Hello,
I'm trying to import a number of Excel files to SAS using the IMPORT procedure. My data have an ID string in the first column and numeric data (only numbers plus a few periods for missing data) in the other columns.
Now my problem is that SAS imports some of the numeric variables as numeric and some as characters. There doesn't seem to be any pattern. I even changed the Excel cell formats to numbers to be sure everything is alright. I'm working with a lot of different tables so it's not feasible to correct the data types manually.
What am I doing wrong? What exactly is the criterion for SAS to treat variables as characters instead of numbers?

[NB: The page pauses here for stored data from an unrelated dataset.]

/-- R130 to R148. -/
theorem test_decode_loads_8 :
    decode [0b01000111#8] = .instr (.ldRR .b .a) [] ∧
    decode [0b01111000#8] = .instr (.ldRR .a .b) [] ∧
    decode [0b01101100#8] = .instr (.ldRR .l .h) [] ∧
    decode [0b00001110#8, 0x9A#8] = .instr (.ldRN .c 0x9A#8) [] ∧
    decode [0b00111110#8, 0x01#8] = .instr (.ldRN .a 0x01#8) [] ∧
    decode [0b01011110#8] = .instr (.ldRAtHl .e) [] ∧
    decode [0b01110010#8] = .instr (.ldAtHlR .d) [] ∧
    decode [0b00110110#8, 0xA5#8] = .instr (.ldAtHlN 0xA5#8) [] ∧
    decode [0b00001010#8] = .instr (.ldAAtBc) [] ∧
    decode [0b00011010#8] = .instr (.ldAAtDe) [] ∧
    decode [0b00000010#8] = .instr (.ldAtBcA) [] ∧
    decode [0b00010010#8] = .instr (.ldAtDeA) [] ∧
    decode [0b11111010#8, 0x34#8, 0xC2#8] = .instr (.ldAAtNn 0xC234#16) [] ∧
    decode [0b11101010#8, 0x34#8, 0xC2#8] = .instr (.ldAtNnA 0xC234#16) [] ∧
    decode [0b11110010#8] = .instr (.ldhAAtC) [] ∧
    decode [0b11100010#8] = .instr (.ldhAtCA) [] ∧
    decode [0b11110000#8, 0x44#8] = .instr (.ldhAAtN 0x44#8) [] ∧
    decode [0b11100000#8, 0x44#8] = .instr (.ldhAtNA 0x44#8) [] ∧
    decode [0b00100010#8] = .instr (.ldAtHliA) [] ∧
    decode [0b00101010#8] = .instr (.ldAAtHli) [] ∧
    decode [0b00110010#8] = .instr (.ldAtHldA) [] ∧
    decode [0b00111010#8] = .instr (.ldAAtHld) [] := by
  and_intros <;> decide +kernel

/-- R160 to R165. -/
theorem test_decode_loads_16 :
    decode [0b00000001#8, 0xCD#8, 0xAB#8] = .instr (.ldRrNn .bc 0xABCD#16) [] ∧
    decode [0b00110001#8, 0xFE#8, 0xFF#8] = .instr (.ldRrNn .sp 0xFFFE#16) [] ∧
    decode [0b00001000#8, 0x00#8, 0xC1#8] = .instr (.ldAtNnSp 0xC100#16) [] ∧
    decode [0b11111001#8] = .instr (.ldSpHl) [] ∧
    decode [0b11111000#8, 0x80#8] = .instr (.ldHlSpE 0x80#8) [] ∧
    decode [0b11010101#8] = .instr (.push .de) [] ∧
    decode [0b11110101#8] = .instr (.push .af) [] ∧
    decode [0b11100001#8] = .instr (.pop .hl) [] ∧
    decode [0b11110001#8] = .instr (.pop .af) [] := by
  and_intros <;> decide +kernel

/-- R105, R178. -/
theorem test_decode_alu_8 :
    decode [0b10000001#8] = .instr (.addR .c) [] ∧
    decode [0b10000110#8] = .instr (.addAtHl) [] ∧
    decode [0b11000110#8, 0x0F#8] = .instr (.addN 0x0F#8) [] ∧
    decode [0b10001100#8] = .instr (.adcR .h) [] ∧
    decode [0b10001110#8] = .instr (.adcAtHl) [] ∧
    decode [0b11001110#8, 0x0F#8] = .instr (.adcN 0x0F#8) [] ∧
    decode [0b10010111#8] = .instr (.subR .a) [] ∧
    decode [0b10010110#8] = .instr (.subAtHl) [] ∧
    decode [0b11010110#8, 0x0F#8] = .instr (.subN 0x0F#8) [] ∧
    decode [0b10011010#8] = .instr (.sbcR .d) [] ∧
    decode [0b10011110#8] = .instr (.sbcAtHl) [] ∧
    decode [0b11011110#8, 0x0F#8] = .instr (.sbcN 0x0F#8) [] ∧
    decode [0b10100101#8] = .instr (.andR .l) [] ∧
    decode [0b10100110#8] = .instr (.andAtHl) [] ∧
    decode [0b11100110#8, 0x0F#8] = .instr (.andN 0x0F#8) [] ∧
    decode [0b10101000#8] = .instr (.xorR .b) [] ∧
    decode [0b10101110#8] = .instr (.xorAtHl) [] ∧
    decode [0b11101110#8, 0x0F#8] = .instr (.xorN 0x0F#8) [] ∧
    decode [0b10110011#8] = .instr (.orR .e) [] ∧
    decode [0b10110110#8] = .instr (.orAtHl) [] ∧
    decode [0b11110110#8, 0x0F#8] = .instr (.orN 0x0F#8) [] ∧
    decode [0b10111111#8] = .instr (.cpR .a) [] ∧
    decode [0b10111110#8] = .instr (.cpAtHl) [] ∧
    decode [0b11111110#8, 0x0F#8] = .instr (.cpN 0x0F#8) [] := by
  and_intros <;> decide +kernel

/-- R204 to R211. -/
theorem test_decode_inc_dec_adjust :
    decode [0b00111100#8] = .instr (.incR .a) [] ∧
    decode [0b00101100#8] = .instr (.incR .l) [] ∧
    decode [0b00110100#8] = .instr (.incAtHl) [] ∧
    decode [0b00000101#8] = .instr (.decR .b) [] ∧
    decode [0b00110101#8] = .instr (.decAtHl) [] ∧
    decode [0b00100111#8] = .instr (.daa) [] ∧
    decode [0b00101111#8] = .instr (.cpl) [] ∧
    decode [0b00110111#8] = .instr (.scf) [] ∧
    decode [0b00111111#8] = .instr (.ccf) [] := by
  and_intros <;> decide +kernel

/-- R221 to R224. -/
theorem test_decode_pairs :
    decode [0b00001001#8] = .instr (.addHlRr .bc) [] ∧
    decode [0b00111001#8] = .instr (.addHlRr .sp) [] ∧
    decode [0b00010011#8] = .instr (.incRr .de) [] ∧
    decode [0b00101011#8] = .instr (.decRr .hl) [] ∧
    decode [0b11101000#8, 0x08#8] = .instr (.addSpE 0x08#8) [] := by
  and_intros <;> decide +kernel

/-- R106, R231 to R250. -/
theorem test_decode_rotates :
    decode [0b00000111#8] = .instr (.rlca) [] ∧
    decode [0b00001111#8] = .instr (.rrca) [] ∧
    decode [0b00010111#8] = .instr (.rla) [] ∧
    decode [0b00011111#8] = .instr (.rra) [] ∧
    decode [0xCB#8, 0b00000010#8] = .instr (.rlcR .d) [] ∧
    decode [0xCB#8, 0b00000110#8] = .instr (.rlcAtHl) [] ∧
    decode [0xCB#8, 0b00001111#8] = .instr (.rrcR .a) [] ∧
    decode [0xCB#8, 0b00001110#8] = .instr (.rrcAtHl) [] ∧
    decode [0xCB#8, 0b00010100#8] = .instr (.rlR .h) [] ∧
    decode [0xCB#8, 0b00010110#8] = .instr (.rlAtHl) [] ∧
    decode [0xCB#8, 0b00011001#8] = .instr (.rrR .c) [] ∧
    decode [0xCB#8, 0b00011110#8] = .instr (.rrAtHl) [] ∧
    decode [0xCB#8, 0b00100111#8] = .instr (.slaR .a) [] ∧
    decode [0xCB#8, 0b00100110#8] = .instr (.slaAtHl) [] ∧
    decode [0xCB#8, 0b00101011#8] = .instr (.sraR .e) [] ∧
    decode [0xCB#8, 0b00101110#8] = .instr (.sraAtHl) [] ∧
    decode [0xCB#8, 0b00110000#8] = .instr (.swapR .b) [] ∧
    decode [0xCB#8, 0b00110110#8] = .instr (.swapAtHl) [] ∧
    decode [0xCB#8, 0b00111101#8] = .instr (.srlR .l) [] ∧
    decode [0xCB#8, 0b00111110#8] = .instr (.srlAtHl) [] := by
  and_intros <;> decide +kernel

/-- R106, R251 to R256. -/
theorem test_decode_bits :
    decode [0xCB#8, 0b01111100#8] = .instr (.bitR 7 .h) [] ∧
    decode [0xCB#8, 0b01001110#8] = .instr (.bitAtHl 1) [] ∧
    decode [0xCB#8, 0b10111111#8] = .instr (.resR 7 .a) [] ∧
    decode [0xCB#8, 0b10011110#8] = .instr (.resAtHl 3) [] ∧
    decode [0xCB#8, 0b11000000#8] = .instr (.setR 0 .b) [] ∧
    decode [0xCB#8, 0b11110110#8] = .instr (.setAtHl 6) [] := by
  and_intros <;> decide +kernel

/-- R270 to R280. -/
theorem test_decode_control_flow :
    decode [0b11000011#8, 0x50#8, 0x01#8] = .instr (.jpNn 0x0150#16) [] ∧
    decode [0b11011010#8, 0x00#8, 0x80#8] = .instr (.jpCc .c 0x8000#16) [] ∧
    decode [0b11101001#8] = .instr (.jpHl) [] ∧
    decode [0b00011000#8, 0x80#8] = .instr (.jrE 0x80#8) [] ∧
    decode [0b00110000#8, 0xFB#8] = .instr (.jrCc .nc 0xFB#8) [] ∧
    decode [0b00100000#8, 0xFB#8] = .instr (.jrCc .nz 0xFB#8) [] ∧
    decode [0b11001101#8, 0x34#8, 0x12#8] = .instr (.callNn 0x1234#16) [] ∧
    decode [0b11001100#8, 0x34#8, 0x12#8] = .instr (.callCc .z 0x1234#16) [] ∧
    decode [0b11001001#8] = .instr (.ret) [] ∧
    decode [0b11000000#8] = .instr (.retCc .nz) [] ∧
    decode [0b11011001#8] = .instr (.reti) [] ∧
    decode [0b11000111#8] = .instr (.rst 0x00#8) [] ∧
    decode [0b11111111#8] = .instr (.rst 0x38#8) [] := by
  and_intros <;> decide +kernel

The problem is with Excel. Excel is unstrcutured/uncontrolled. In each cell you could put anything you like, including pictures and control objects etc. Most sensible data processing environments fix the structure of the dataset (be it a database or SAS or anything else) so that programming can be done on the data efficiently. When SAS reads in data from Excel, it looks through a number of observations and guesses what the type should be - this is the guessingrows registry parameter.
Now if your importing data, it is better to get the data in a proper machine readbale format (with an assciated validated and repeatable procedure). Say you save the Excel file as CSV, you can then read in the file using datastep infile, and at that point you would fix informats, formats, lengths etc. and so have full control over the data that is read in.
This will help with CSV import.
Do you have missing values/blanks in your excel files?
Look into GUESSINROWS option but it's a system registry change.
Hi Reeza,
I have periods as missing values in the data but for some reason SAS imports a couple of empty rows after the last observation and those are of course blanks.
In a foreign data source such as Excel a period is a character. If the import procedure runs into characters within the rows it examines, I believe 20 for Excel, then the column is treated as character.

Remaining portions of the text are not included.